In 1954 Rodríguez recorded several singles with Alfred Levy's band (Alfredito And His Orchestra) which were later compiled on a few EPs and LPs.

Rodríguez has two writing credits on the songs Saoco and "El Mantequero", both recorded by Cortijo Y Su Combo between the late 50s and early 60s.

Rodríguez moved to Chicago in the mid 1950s, where he joined Orquesta Nuevo Ritmo de Cuba, led by Armando Sánchez.

In 1960 Rodríguez moved to Puerto Rico and played with Rafael Elvira's Super Orquesta Tropicana later followed by a short stint with Noro Morales Orchestra before joining El Gran Combo.

El Gran Combo
In 1962 after Cortijo Y Su Combo disbanded, some of its members got together and founded El Gran Combo. Rodríguez joined them and shared vocal duties with Andy Montañez.

Rodríguez toured with the group all over Europe and Latin America, gaining fame and popularity as a singer. Rodríguez was the lead singer for more than 100 songs with El Gran Combo and recorded over 20 studio albums with them.  Rodríguez also appears on over 20 compilations of the group.

During his decade with El Gran Combo, the group enjoyed commercial success and received several awards and international recognitions. Among them a couple of Gold Records.

In September 1972 El Gran Combo released the album Por El Libro. It was  Rodríguez last studio recording with the group. During rehearsals for their upcoming record, En Acción, the leader of El Gran Combo, Rafael Ithier found out that Rodríguez had signed a contract with Borinquen Records. Rodríguez told Ithier that he was going to record an album of Boleros and that he was going to continue singing Guarachas with El Gran Combo. Ithier felt that was not a good idea and was not willing to take that risk of having Rodríguez as a member of the band and as a solo artist at the same time. Ithier suggested that Rodríguez should leave the band and Rodríguez left to pursue a solo career.

Solo Artist (Borinquen Records)

Rodríguez first solo album with Puerto Rico-based music label Borinquen Records, Amor Por Tí, was recorded in two weeks and released in April 1973. The album was a commercial success earning Rodríguez a Gold Record award and the single of the same name earned a Platinum Record award. During the time Rodríguez was signed to Borinquen Records, he recorded six studio albums and he also participated on several compilation albums for the label. Most of the arrangements and orchestration of Rodríguez music while he was at Borinquen Records were done by Bobby Valentín and his band.

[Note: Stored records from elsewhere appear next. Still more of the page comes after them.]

-- ==== Sys2Proof/Laws/Ops.lean ====
section
/-! SUPPORT. What each shared operation can do, said once. -/

namespace Sys2Proof.Laws

open Sys2Proof.Machine Sys2Proof.Safety

/-! Parameters: what R10 gives. -/

theorem codes_nodup (c : LegalParams) : c.params.functionCodes.Nodup := (of_decide_eq_true c.legal).1

theorem cmdCap_ge (c : LegalParams) : 10 ≤ c.params.cmdCap := (of_decide_eq_true c.legal).2.1.1

theorem cmdCap_le (c : LegalParams) : c.params.cmdCap ≤ 255 := (of_decide_eq_true c.legal).2.1.2

theorem retCap_ge (c : LegalParams) : 5 ≤ c.params.retCap := (of_decide_eq_true c.legal).2.2.1.1

theorem retCap_le (c : LegalParams) : c.params.retCap ≤ 1024 := (of_decide_eq_true c.legal).2.2.1.2

theorem rStandby_ge (c : LegalParams) : 5 ≤ c.params.rStandby := (of_decide_eq_true c.legal).2.2.2.1

theorem rStandby_le (c : LegalParams) : c.params.rStandby ≤ c.params.retCap := (of_decide_eq_true c.legal).2.2.2.2

/-! The same, said of a state's parameters. -/

theorem par_cmdCap_ge (s : State) : 10 ≤ s.par.cmdCap := cmdCap_ge s.cfg

theorem par_cmdCap_le (s : State) : s.par.cmdCap ≤ 255 := cmdCap_le s.cfg

theorem par_retCap_ge (s : State) : 5 ≤ s.par.retCap := retCap_ge s.cfg

theorem par_retCap_le (s : State) : s.par.retCap ≤ 1024 := retCap_le s.cfg

theorem par_rStandby_ge (s : State) : 5 ≤ s.par.rStandby := rStandby_ge s.cfg

theorem par_rStandby_le (s : State) : s.par.rStandby ≤ s.par.retCap := rStandby_le s.cfg

/-- A frame length is 5 or 10 (R190). -/
theorem fwdLen_eq {p : Params} {fc : Byte} {n : Nat} (h : fwdLen p fc = some n) : n = 5 ∨ n = 10 := by
  unfold fwdLen at h
  split at h
  · exact .inl (Option.some.inj h).symm
  · split at h
    · exact .inr (Option.some.inj h).symm
    · cases h

/-! Bytes. -/

theorem sum8_append (xs ys : List Byte) : sum8 (xs ++ ys) = sum8 xs + sum8 ys := by
  induction xs with
  | nil => simp [sum8]
  | cons x xs ih => simp [sum8, ih, BitVec.add_assoc]

@[simp] theorem pair_hi_lo (h : Half) : pairBytes (hiByte h) (loByte h) = h := by
  unfold pairBytes hiByte loByte
  ext i hi
  simp only [BitVec.getElem_append, BitVec.getElem_setWidth, BitVec.getLsbD_ushiftRight]
  split
  · simp_all
  · rw [show 8 + (i - 8) = i by omega, BitVec.getLsbD_eq_getElem]

@[simp] theorem lo_pair (hi lo : Byte) : loByte (pairBytes hi lo) = lo := by
  unfold pairBytes loByte
  exact BitVec.setWidth_append_eq_right

@[simp] theorem hi_pair (hi lo : Byte) : hiByte (pairBytes hi lo) = hi := by
  unfold pairBytes hiByte
  ext i h
  rw [BitVec.getElem_setWidth, BitVec.getLsbD_ushiftRight, BitVec.getLsbD_append, if_neg (by omega),
    Nat.add_sub_cancel_left, BitVec.getLsbD_eq_getElem]

/-! Reads that may stop (R49). -/

theorem withByte_of_read {b : Buffer} {m : Memory} {a : Nat} {v : Byte} (h : Memory.read m a = some v)
    (k : Byte → Host.Outcome State Fault Refusal) : withByte b m a k = k v := by simp [withByte, h]

theorem withBytes_of_readRange {b : Buffer} {m : Memory} {a n : Nat} {vs : List Byte}
    (h : Memory.readRange m a n = .ok vs) (k : List Byte → Host.Outcome State Fault Refusal) :
    withBytes b m a n k = k vs := by simp [withBytes, h]

theorem withByte_next {b : Buffer} {m : Memory} {a : Nat} {k : Byte → Host.Outcome State Fault Refusal} {t : State}
    (h : withByte b m a k = .next t) : ∃ v, Memory.read m a = some v ∧ k v = .next t := by
  unfold withByte at h
  split at h
  · cases h
  · exact ⟨_, by assumption, h⟩

theorem withBytes_next {b : Buffer} {m : Memory} {a n : Nat} {k : List Byte → Host.Outcome State Fault Refusal}
    {t : State} (h : withBytes b m a n k = .next t) : ∃ vs, Memory.readRange m a n = .ok vs ∧ k vs = .next t := by
  unfold withBytes at h
  split at h
  · cases h
  · exact ⟨_, by assumption, h⟩

/-! The framer. -/

/-- Everything that a fed byte can do when it answers a next state (R191 to R197). -/
theorem framerByte_next {b : Byte} {s t : State} (h : framerByte b s = .next t) :
    (s.ffilled = true ∧ t = s.emit (.fwd .dropBackpressure)) ∨
    (s.ffilled = false ∧ s.fcur = 0 ∧ b ≠ s.par.prefix0 ∧ t = s.emit (.fwd .dropIdle)) ∨
    (s.ffilled = false ∧ s.fcur = 0 ∧ b = s.par.prefix0 ∧
      t = { s with fbuf := Memory.write s.fbuf 0 b, fcur := 1 }.emit (.fwd .accept)) ∨
    (s.ffilled = false ∧ s.fcur ≠ 0 ∧ s.par.cmdCap ≤ s.fcur.toNat ∧ t = s.emit (.fwd .dropFull)) ∨
    (s.ffilled = false ∧ s.fcur ≠ 0 ∧ s.fcur.toNat < s.par.cmdCap ∧
      ∃ second, Memory.read (appendByte b s).fbuf 1 = some second ∧
        ((second ≠ s.par.prefix1 ∧ t = resetFramer (appendByte b s) .resetDesync) ∨
         (second = s.par.prefix1 ∧ (s.fcur + 1).toNat < 3 ∧ t = (appendByte b s).emit (.fwd .accept)) ∨
         (second = s.par.prefix1 ∧ 3 ≤ (s.fcur + 1).toNat ∧
           ∃ fc, Memory.read (appendByte b s).fbuf 2 = some fc ∧
             ((fwdLen s.par fc = none ∧ t = resetFramer (appendByte b s) .resetUnrecognized) ∨
              ∃ n, fwdLen s.par fc = some n ∧
                (((s.fcur + 1).toNat ≠ n ∧ t = (appendByte b s).emit (.fwd .accept)) ∨
                 ((s.fcur + 1).toNat = n ∧ ∃ frame, Memory.readRange (appendByte b s).fbuf 0 n = .ok frame ∧
                   ((sum8 frame = 0 ∧ t = fillFramer (appendByte b s)) ∨
                    (sum8 frame ≠ 0 ∧ t = resetFramer (appendByte b s) .resetChecksum)))))))) := by
  unfold framerByte at h
  split at h
  · rename_i hf
    exact .inl ⟨hf, by cases h; rfl⟩
  rename_i hf
  have hf : s.ffilled = false := by simpa using hf
  refine .inr ?_
  split at h
  · rename_i hc
    unfold idleByte at h
    split at h
    · rename_i hb
      exact .inl ⟨hf, hc, hb, by cases h; rfl⟩
    · rename_i hb
      exact .inr (.inl ⟨hf, hc, by simpa using hb, by cases h; rfl⟩)
  rename_i hc
  refine .inr (.inr ?_)
  split at h
  · rename_i hcap
    exact .inl ⟨hf, hc, hcap, by cases h; rfl⟩
  rename_i hcap
  refine .inr ⟨hf, hc, by omega, ?_⟩
  unfold framedByte checkFrame at h
  obtain ⟨second, hsec, h⟩ := withByte_next h
  refine ⟨second, hsec, ?_⟩
  split at h
  · rename_i hne
    exact .inl ⟨hne, by cases h; rfl⟩
  rename_i hne
  have hne : second = s.par.prefix1 := not_not.mp hne
  refine .inr ?_
  split at h
  · rename_i hlt
    exact .inl ⟨hne, hlt, by cases h; rfl⟩
  rename_i hlt
  obtain ⟨fc, hfc, h⟩ := withByte_next h
  refine .inr ⟨hne, not_lt.mp hlt, fc, hfc, ?_⟩
  split at h
  · rename_i hnone
    exact .inl ⟨hnone, by cases h; rfl⟩
  rename_i n hsome
  refine .inr ⟨n, hsome, ?_⟩
  split at h
  · rename_i hn
    unfold completeFrame at h
    obtain ⟨frame, hfr, h⟩ := withBytes_next h
    refine .inr ⟨hn, frame, hfr, ?_⟩
    split at h
    · rename_i hz
      exact .inl ⟨hz, by cases h; rfl⟩
    · rename_i hz
      exact .inr ⟨hz, by cases h; rfl⟩
  · rename_i hn
    exact .inl ⟨hn, by cases h; rfl⟩

/-- Feeding two sequences is feeding one after the other. -/
theorem feedBytes_append (xs ys : List Byte) : ∀ s : State,
    feedBytes (xs ++ ys) s = match feedBytes xs s with
      | .next t => feedBytes ys t
      | .fault r => .fault r
      | .refused r => .refused r := by
  induction xs with
  | nil => intro s; rfl
  | cons x xs ih =>
    intro s
    simp only [List.cons_append, feedBytes]
    cases framerByte x s with
    | next t => exact ih t
    | fault r => rfl
    | refused r => rfl

/-- A property that every fed byte keeps is kept by a sequence. -/
theorem feedBytes_keeps {P : State → State → Prop} (hrefl : ∀ s, P s s)
    (htrans : ∀ s t u, P s t → P t u → P s u) (hstep : ∀ b s t, framerByte b s = .next t → P s t)
    (bs : List Byte) : ∀ {s t : State}, feedBytes bs s = .next t → P s t := by
  induction bs with
  | nil => intro s t h; cases h; exact hrefl s
  | cons b bs ih =>
    intro s t h
    simp only [feedBytes] at h
    cases hb : framerByte b s with
    | next u => rw [hb] at h; exact htrans s u t (hstep b s u hb) (ih h)
    | fault r => rw [hb] at h; cases h
    | refused r => rw [hb] at h; cases h

/-- Running two lists of instructions is running one after the other. -/
theorem execAll_append (is js : List Instr) : ∀ s : State,
    execAll (is ++ js) s = match execAll is s with
      | .next t => execAll js t
      | .fault r => .fault r
      | .refused r => .refused r := by
  induction is with
  | nil => intro s; rfl
  | cons i is ih =>
    intro s
    simp only [List.cons_append, execAll]
    cases exec i s with
    | next t => exact ih t
    | fault r => rfl
    | refused r => rfl

/-- What follows an outcome answers only where the outcome answers. -/
theorem afterNext_next {α β : Type} {o : Host.Outcome α Fault Refusal} {k : α → Host.Outcome β Fault Refusal} {b : β}
    (h : afterNext o k = .next b) : ∃ a, o = .next a ∧ k a = .next b := by
  cases o with
  | next a => exact ⟨a, rfl, h⟩
  | fault r => cases h
  | refused r => cases h

@[simp] theorem afterNext_of_next {α β : Type} (a : α) (k : α → Host.Outcome β Fault Refusal) :
    afterNext (.next a) k = k a := rfl

/-- Running two lists of host lines is running one after the other. -/
theorem runLines_append (xs ys : List Transaction) : ∀ s : State,
    runLines (xs ++ ys) s = afterNext (runLines xs s) (runLines ys) := by
  induction xs with
  | nil => intro s; rfl
  | cons x xs ih =>
    intro s
    simp only [List.cons_append, runLines]
    cases decode s.par x with
    | error why => rfl
    | ok i =>
      change afterNext (exec i s) _ = afterNext (afterNext (exec i s) _) _
      cases exec i s with
      | next t => exact ih t
      | fault r => rfl
      | refused r => rfl

/-- A line that decodes is its instruction, and the other lines go on from there. -/
theorem runLines_cons {x : Transaction} {xs : List Transaction} {i : Instr} {s : State} (h : decode s.par x = .ok i) :
    runLines (x :: xs) s = afterNext (exec i s) (runLines xs) := by
  simp only [runLines, h]

/-- A line that decodes is its instruction. -/
theorem runLines_singleton {x : Transaction} {i : Instr} {s : State} (h : decode s.par x = .ok i) :
    runLines [x] s = exec i s := by
  simp only [runLines, h]
  cases exec i s <;> rfl

/-! Offsets (R62). -/

/-- Each register stands at its offset. -/
theorem locate_regOffset (p : Params) (r : Reg) : locate p (regOffset r) = .reg r := by cases r <;> rfl

end Sys2Proof.Laws
end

Nuestra Orquesta La Salsa Mayor
In 1978 several musicians that had left Oscar D'León Salsa Mayor asked Rodríguez to join their band. Rodríguez accepted and moved to Venezuela. The new band went by the name of Nuestra Orquesta La Salsa Mayor. For their first album Rodríguez shared lead vocals duties with Leo Pacheco and Carlos El Grande (Calixto Ferrer Pérez). In 1979 they released a second album where Rodríguez shared lead vocals duties with Leo Pacheco and Freddy Nieto who replaced Carlos El Grande.

Andy & Pellín
After two albums with Nuestra Orquesta La Salsa Mayor, Rodríguez left the band and joined forces with his old partner from El Gran Combo Andy Montañez to record a new album. In 1979 they released the album "Encuentro Cercano De Dos Grandes" Andy & Pellín. The lead track of the album (Alacrán) was a direct response to a snide remark made in an El Gran Combo song released after Montañez left El Gran Combo.

Reflexiones Pasadas
In 1981 Rodríguez recorded his last studio album as a solo artist, Reflexiones Pasadas. The album was produced and directed by renowned pianist and arranger Jorge Millet. It was the last album Millet worked on before he died.

El Combo Del Ayer
In 1982 under the initiative of Johnny "El Bravo" López, a few ex-members from El Gran Combo reunited to form a group by the name of El Combo Del Ayer. Among them were Pellín Rodríguez, Elías Lopes, Roberto Roena, Milton Correa & Martín Quiñónez. They released three studio recordings and toured extensively between 1982 and 1984. The group disbanded after Rodríguez died in October 1984.

Personal life
While on tour in New York, Rodríguez met a young lady who worked as a secretary for the American Express Company by the name of Elba López Pérez. Rodríguez and Elba were married in 1951 and in 1953, they had their first child, in New York, whom they named Pedro. The family was constantly on the go and in 1954 Elba gave birth to their second child, Michael, in Puerto Rico. In the late 1950s Rodríguez moved with his family to Chicago and Elba gave birth to their third son, Tommy (who followed in Pellin's footsteps and became a salsa singer). In 1960, Rodríguez moved with his family to Puerto Rico. Rodriguez and his wife bought a house in the city of Bayamón.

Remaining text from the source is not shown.